Spinal Injury Led This Man to Build 600 Accessible Spaces
After a spinal cord injury left him unable to navigate his own city, Prateek Khandelwal launched RampMyCity to redesign public spaces across India. His movement has now created over 600 accessible locations, proving that cities built for the most vulnerable work better for everyone.
A simple flight of steps became an impassable wall the day Prateek Khandelwal returned to his city in a wheelchair. After a spinal cord injury in his 20s took away his ability to walk, the
urban landscape he once moved through effortlessly suddenly felt hostile.
Narrow doorways refused entry. Washrooms became off-limits. The message was painfully clear: his city wasn't built for people like him.
For millions living with disabilities, this isn't an occasional inconvenience. It's a daily reality that dictates where they can work, learn, shop, and even socialize.
But Prateek refused to accept exclusion as permanent. In 2020, he founded RampMyCity with a straightforward goal: redesign public spaces so everyone can use them with dignity.

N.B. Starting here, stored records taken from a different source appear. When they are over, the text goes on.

-- ==== Sys2Proof/Config.lean ====
section
/-!
DEFINITION. What the part fixes once (capacities, 00_scope.md) and the free values the spec leaves open.
-/

namespace Sys2Proof.Config

/-- Places of a port's forward queue (R9). -/
def forwardPlaces : Nat := 16

/-- Places of a port's local queue (R10). -/
def localPlaces : Nat := 8

/-- Local frames served before one waiting forward frame (R11). -/
def streakLimit : Nat := 4

/-- Greatest payload of a line frame (R4). -/
def maxPayload : Nat := 120

/-- Where a line counter stops (R17). -/
def counterMax : Nat := 65535

/-- Bad entries in a row that make a channel FAULT (R49). -/
def faultRunLimit : Nat := 3

/-- Values of a full history ring (R54). -/
def ringSize : Nat := 8

/-- Entries of a path's event queue (R85). -/
def pathQueuePlaces : Nat := 16

/-- Illegal encoder transitions of one travel that make a gate FAULT (R120). -/
def encoderErrorLimit : Nat := 16

/-- Obstacle reversals of one lowering order that make a gate FAULT (R131). -/
def obstacleLimit : Nat := 3

/-- The sign reply limit of 2.0 s, in tenths (R158). -/
def replyLimit : Nat := 20

/-- Attempts of one publication cycle (R160). -/
def attemptLimit : Nat := 3

/-- Where a presence time stops (R132). -/
def presenceMax : Nat := 65535

/-- Free value (log 12): what the 2-byte item of a budget figure carries when the figure is above 65535.
R178 gives the item two bytes and no meaning for such a figure. -/
opaque wideFigure : Nat → BitVec 16

/-- Free value (log 13): the position count of a gate whose record is built UNHOMED. R121 gives no count there.
The argument is the number of free values drawn before. -/
opaque unhomedCount : Nat → Int

/-- Free value (log 14): what the 4-byte item of a position count carries when the count does not fit it. -/
opaque widePosition : Int → BitVec 32

end Sys2Proof.Config
end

What started as one man's response to personal frustration has grown into a nationwide movement. RampMyCity has now transformed over 600 public spaces across India, installing ramps, conducting accessibility audits, and pushing for inclusive design from the ground up.
The journey demanded persistence. Prateek faced constant questioning about why ramps were necessary, fought through funding struggles, and navigated endless approval delays. Each accessible space represented not just construction work, but a shift in how people think about urban design.

His approach centers on lived experience rather than abstract policy. RampMyCity's team understands that accessibility isn't just about following building codes, it's about respecting human dignity in every design decision.
The impact reaches far beyond wheelchair users. Senior citizens navigating stairs, parents pushing strollers, people recovering from temporary injuries, delivery workers with heavy carts—they all benefit when cities remove physical barriers.
In 2024, the President of India recognized Prateek's work with a National Award, honoring him as a role model. But for Prateek, the real achievement isn't the award itself.
The Ripple Effect
RampMyCity is proving that inclusive design creates cascading benefits throughout communities. When a restaurant becomes accessible, it doesn't just serve more customers—it sends a message that everyone belongs there. When schools install ramps, children with disabilities gain equal access to education, changing the trajectory of entire families.
The movement has sparked conversations in city planning offices, architectural firms, and construction sites across India. Other organizations now seek Prateek's guidance, multiplying the impact far beyond those 600 spaces.
Prateek envisions an India where accessibility isn't an afterthought added during renovations. He's working toward cities designed from the start to welcome everyone, where people with disabilities don't spend mental energy plotting routes around barriers.
His journey demonstrates a powerful truth: the people who experience exclusion most deeply often see the clearest path toward solutions.